Kobi Sharvit, courtesy Israel Antiquities Authority

Numerous reports – including Bloomberg News, Arutz Sheva and Ynet News – about a fascinating new discovery at Akko, site of ancient Acre, one of the largest and most important Hellenistic port complexes in Israel. A new harbor, approximately 2,300 years old, has been uncovered.  According to Bloomberg News:

An ancient harbor where warships may have docked 2,300 years ago has been discovered by archaeologists in the Israeli port city of Acre.

The harbor, the largest and most important found in Israel from the Hellenistic period, was uncovered during archaeological excavations carried out as part of a seawall conservation project, the Israel Antiquities Authority said today. Among the finds were large mooring stones incorporated in the quay and used to secure sailing vessels, the IAA said.

“This unique and important find finally provides an unequivocal answer to the question of whether we are dealing with port installations or the floor of a building,” said Kobi Sharvit, director of the IAA’s marine archaeology unit, of the mooring stones.

The excavations also uncovered collapsed stones that possibly belonged to large buildings which were spread over dozens of meters, Sharvit said.

“What emerges from these finds is a clear picture of systematic and deliberate destruction of the port facilities that occurred in antiquity,” Sharvit said.

A mooring stone that was incorporated into the quay.
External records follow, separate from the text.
/-! ### A COLLECT (R128 to R132) -/

/-- R131: a drain ends where the head of the list is no record that fits the room. -/
theorem drainWith_stops {q : ReplyQueue} {room : Nat}
    (h : ∀ r rest, q.entries = .record r :: rest → ¬ r.words.length ≤ room) (id : Identity) (fuel : Nat) :
    drainWith id fuel room q = (q, []) := by
  cases fuel with
  | zero => rfl
  | succ fuel =>
    rcases drainWith_cases id fuel room q with ⟨r, rest, he, hfits, -⟩ | ⟨hd, -⟩
    · exact absurd hfits (h r rest he)
    · exact hd

/-- R128: the queue that a record drained leaves, with what the backlog then admits. -/
def ReplyQueue.afterRecord (q : ReplyQueue) (id : Identity) (rest : List Entry) : ReplyQueue :=
  let admitted := min q.backlog.length (min (12 - rest.length) (4 - noticeCount rest))
  { q with
    entries := rest ++ (q.backlog.take admitted).map fun held => .record (id.notice held.kind held.count held.detail)
    backlog := q.backlog.drop admitted }

theorem afterRecord_of_backlog_nil {q : ReplyQueue} (h : q.backlog = []) (id : Identity) (rest : List Entry) :
    q.afterRecord id rest = { q with entries := rest } := by
  simp [ReplyQueue.afterRecord, h]

/-- R131: a record that fits is drained, and the drain goes on in the room it leaves. Of the list and the backlog
together it takes one away, so the fuel is the drain's own again. -/
theorem drain_record {q : ReplyQueue} {r : Record} {rest : List Entry} {room : Nat}
    (he : q.entries = .record r :: rest) (hfits : r.words.length ≤ room) (id : Identity) :
    q.drain id room =
      (((q.afterRecord id rest).drain id (room - r.words.length)).1,
        r.words ++ ((q.afterRecord id rest).drain id (room - r.words.length)).2) := by
  have hfuel : q.entries.length + q.backlog.length =
      (q.afterRecord id rest).entries.length + (q.afterRecord id rest).backlog.length + 1 := by
    simp only [he, ReplyQueue.afterRecord, List.length_cons, List.length_append, List.length_map, List.length_take,
      List.length_drop]
    omega
  rw [ReplyQueue.drain, hfuel]
  rcases drainWith_cases id _ room q with ⟨r', rest', he', -, hd⟩ | ⟨-, hnot⟩
  · cases he.symm.trans he'
    rw [hd, admitHeld_eq]
    rfl
  · exact absurd hfits (hnot r rest he)

/-- R131: with an empty backlog, the run of records that fits. -/
theorem drain_run (id : Identity) (drained : List Record) {q : ReplyQueue} {rest : List Entry} {room : Nat}
    (hnil : q.backlog = []) (he : q.entries = drained.map Entry.record ++ rest)
    (hfits : (drained.flatMap Record.words).length ≤ room)
    (hstop : ∀ r after, rest = .record r :: after →
      room < (drained.flatMap Record.words).length + r.words.length) :
    q.drain id room = ({ q with entries := rest }, drained.flatMap Record.words) := by
  induction drained generalizing q room with
  | nil =>
    subst he
    exact drainWith_stops (fun r after e => by simpa using hstop r after e) id _
  | cons r drained ih =>
    rw [List.flatMap_cons, List.length_append] at hfits hstop
    have hnext := ih (q := { q with entries := drained.map Entry.record ++ rest }) (room := room - r.words.length) hnil
      rfl (by omega) fun r' after e => by have := hstop r' after e; omega
    rw [drain_record (rest := drained.map Entry.record ++ rest) he (by omega), afterRecord_of_backlog_nil hnil, hnext,
      List.flatMap_cons]

/-- R130: a COLLECT whose scope matches. -/
theorem exec_collect {s : State} {mode value : Word} {records : List Word} (hr : Receiving s)
    (hlen : records.length ≤ 1020) (hscope : InScope s.address mode value) (attrs : BitVec 8) (capacity : Word) :
    exec (.collect attrs mode value capacity records) s =
      let drained := s.queue.drain s.address (min capacity.toNat 1000 - records.length)
      .next (State.sentOn { s with queue := drained.1 }
        (Packet.collect attrs mode value capacity (records ++ drained.2)).words) := by
  have hwf : (Packet.collect attrs mode value capacity records).wf = true := by
    simpa [Packet.wf, Config.maxPayload] using hlen
  rw [exec_wellFormed (p := .collect attrs mode value capacity records) rfl hr hwf, State.takeWellFormed,
    State.takeCollect, if_pos ((inScope_iff s.address mode value).mpr hscope)]
  rfl
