-- ==== Sys2Proof/Machine/State.lean ====
section
/-! DEFINITION. The state of the part, block by block, and its value right after a power-on reset. A timer is the uptime in
milliseconds of its expiry, or none while it is stopped. -/

namespace Sys2Proof.Machine

open Sys2Proof

/-! ### Bay monitor (01) -/

/-- The occupancy states in the order section 1.1 gives them. -/
inductive Occupancy where
  | empty | present | linking | connected | unlinked
  deriving DecidableEq, Repr

inductive Aspect where
  | red | amber | green
  deriving DecidableEq, Repr

/-- A filtered input (R1): the raw level, the accepted level, and the moment the candidate change began. True is occupied,
in, on, or lit. -/
structure Filter where
  raw : Bool
  level : Bool
  since : Option Nat
  deriving DecidableEq, Repr

/-- A coach identity: number 0 to 65535 and class 0 to 3. -/
structure Identity where
  coach : Nat
  cls : Nat
  deriving DecidableEq, Repr

/-- The session, with the identity it holds while open or departing. -/
inductive Session where
  | none
  | opened (id : Identity)
  | departing (id : Identity)
  deriving DecidableEq, Repr

structure Bay where
  occupancy : Occupancy
  presence : Filter
  plug : Filter
  key : Filter
  implied : Bool
  session : Session
  aspect : Aspect
  reidentify : Option Nat
  startInterval : Option Nat
  deriving DecidableEq, Repr

/-- Why a session ended (R15). -/
inductive EndCause where
  | bayEmptied | identityReplaced | departureCompleted
  deriving DecidableEq, Repr

/-! ### Link controller (02) -/

inductive LinkState where
  | unplugged | opening | up | lost
  deriving DecidableEq, Repr

/-- A transaction kind with its parameters (02, section 2.3). -/
inductive Request where
  | identify
  | lampSet (channel : Nat) (on : Bool)
  | readTemp
  | faultNext (cursor : Nat)
  deriving DecidableEq, Repr

/-- The transaction on the wires: what was asked, its tag, the end of the 250 ms, and whether its requester still counts
the result (R22: a requester that has lost interest discards it). -/
structure Transaction where
  request : Request
  tag : Nat
  timer : Nat
  live : Bool
  deriving DecidableEq, Repr

/-- A waiting LAMP_SET. -/
structure LampReq where
  channel : Nat
  on : Bool
  live : Bool
  deriving DecidableEq, Repr

inductive CacheContent where
  | none
  | reading (temp : Int)
  | noSensor
  deriving DecidableEq, Repr

/-- The cabin temperature cache (R20, R33, R34). -/
structure Cache where
  content : CacheContent
  taken : Nat
  fresh : Bool
  staleTimer : Option Nat
  deriving DecidableEq, Repr

structure Pass where
  cursor : Nat
  count : Nat
  deriving DecidableEq, Repr

structure Link where
  state : LinkState
  busy : Option Transaction
  identifyReq : Bool
  lampReq : Option LampReq
  tempReq : Bool
  faultReq : Option Nat
  failureRun : Nat
  tag : Nat
  cache : Cache
  pollTimer : Option Nat
  pass : Option Pass
  passOwed : Bool
  passTimer : Option Nat
  deriving DecidableEq, Repr

/-! ### Fault list (03) -/

inductive Origin where
  | coach | lamp | station
  deriving DecidableEq, Repr

inductive Retention where
  | newest | first
  deriving DecidableEq, Repr

/-- A fault record (R41). -/
structure FaultRecord where
  origin : Origin
  module : Nat
  code : Nat
  severity : Severity
  count : Nat
  active : Bool
  firstSeen : Nat
  lastSeen : Nat
  stamp : Option Nat
  deriving DecidableEq, Repr

/-- The pass whose entries are arriving: its number and the entries received. -/
structure CurrentPass where
  number : Nat
  entries : Nat
  deriving DecidableEq, Repr

structure Faults where
  records : List FaultRecord
  nextPass : Nat
  current : Option CurrentPass
  blockingLost : Bool
  figure : Option Nat
  retention : Retention
  deriving DecidableEq, Repr

/-! ### Lamp checker (04) -/

/-- One step of a lamp program (R60). -/
structure LampStep where
  channel : Nat
  flashing : Bool
  blocking : Bool
  onThreshold : Nat
  deriving DecidableEq, Repr

/-- The verdicts from best to worst (R71). -/
inductive Verdict where
  | ok | low | high | slow | fast | duty | noFlash | stuckOn | unclassified | openCircuit | short | incomplete
  deriving DecidableEq, Repr

inductive Stage where
  | clearOff | feedOn | warm | measure | switchOff | linkWait | sagWait | paused
  deriving DecidableEq, Repr

inductive SheetState where
  | empty | running | partly | complete
  deriving DecidableEq, Repr

/-- A sheet entry (R72); the result is absent until the step is recorded. -/
structure SheetEntry where
  step : Nat
  channel : Nat
  blocking : Bool
  result : Option (Verdict × Nat)
  deriving DecidableEq, Repr

structure Sheet where
  state : SheetState
  entries : List SheetEntry
  deriving DecidableEq, Repr

/-- The capture of a FLASHING step (R69): its window, the lit filter, the level accepted at its opening, whether a falling edge
has been accepted, and the times of the rising edges and of the first falling edge after each, oldest first. -/
structure Capture where
  window : Nat
  lit : Filter
  litAtOpening : Bool
  fallen : Bool
  rises : List Nat
  falls : List Nat
  deriving DecidableEq, Repr

structure Lamps where
  running : Bool
  step : Option Nat
  stage : Option Stage
  failures : Nat
  begunAgain : Bool
  sagRetry : Bool
  shortTaken : Bool
  loose : Option Nat
  feed : Bool
  sheet : Sheet
  program : List LampStep
  measured : Option (Verdict × Nat)
  warmTimer : Option Nat
  meanTimer : Option Nat
  watchTimer : Option Nat
  linkWaitTimer : Option Nat
  capture : Option Capture
  offOwed : Bool
  deriving DecidableEq, Repr

/-! ### Peer table (06) -/

structure HeatPart where
  state : HeatState
  wanted : Nat
  power : Nat
  latest : Int
  heard : Nat
  deriving DecidableEq, Repr

structure DepartPart where
  state : ClaimState
  countdown : Int
  heard : Nat
  deriving DecidableEq, Repr

structure AirPart where
  temp : Int
  heard : Nat
  deriving DecidableEq, Repr

structure PeerEntry where
  station : Nat
  heat : Option HeatPart
  depart : Option DepartPart
  air : Option AirPart
  deriving DecidableEq, Repr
There was a hole in the stone in which the mooring/anchoring rope was inserted.

Arutz Sheva has additional commentary from Sharvit:

He adds, “Recently a find was uncovered that suggests we are excavating part of the military port of Akko. We are talking about an impressive section of stone pavement about 8 meters long by 5 meters wide that was partially exposed. The floor is delimited on both sides by two impressive stone walls that are also built in the Phoenician manner. It seems that the floor between the walls slopes slightly toward the south, and there was a small amount of stone collapse in its center. Presumably this is a slipway, an installation that was used for lifting boats onto the shore, probably warships in this case”. According to Sharvit, “Only further archaeological excavations will corroborate or invalidate this theory”.

The bottom of the ancient harbor was exposed at the foot of the installations. There, the mooring stones were found, as well as thousands of fragments of pottery vessels, among which are dozens of intact vessels and metallic objects. The preliminary identification of the pottery vessels indicates that many of them come from islands in the Aegean Sea, including Knidos, Rhodes, Kos and others, as well as other port cities located along the Mediterranean coast.

An imported bowl characteristic of the Hellenistic period. The bowl was found in a layer of harbor sludge. This layer contained thousands of intact pottery vessels and potsherds.

According to Ynet News:

Now, for the first time, portions of the port that meet the ancient shoreline and Hellenistic city have been revealed. “Sadly portions of the dock continue beneath the Ottoman wall – portions which we will mot likely not be able to excavate in the future, Sharvit added.

Nonetheless, excavations will continue on portions of the port heading towards the sea and the port in attempts to try and discover the purpose of the port and whether there is any connection between the port’s destruction and the destruction carried out by Ptolemy in 312 BC, the destruction caused by the Hasmonean revolt in 167 BC or another event.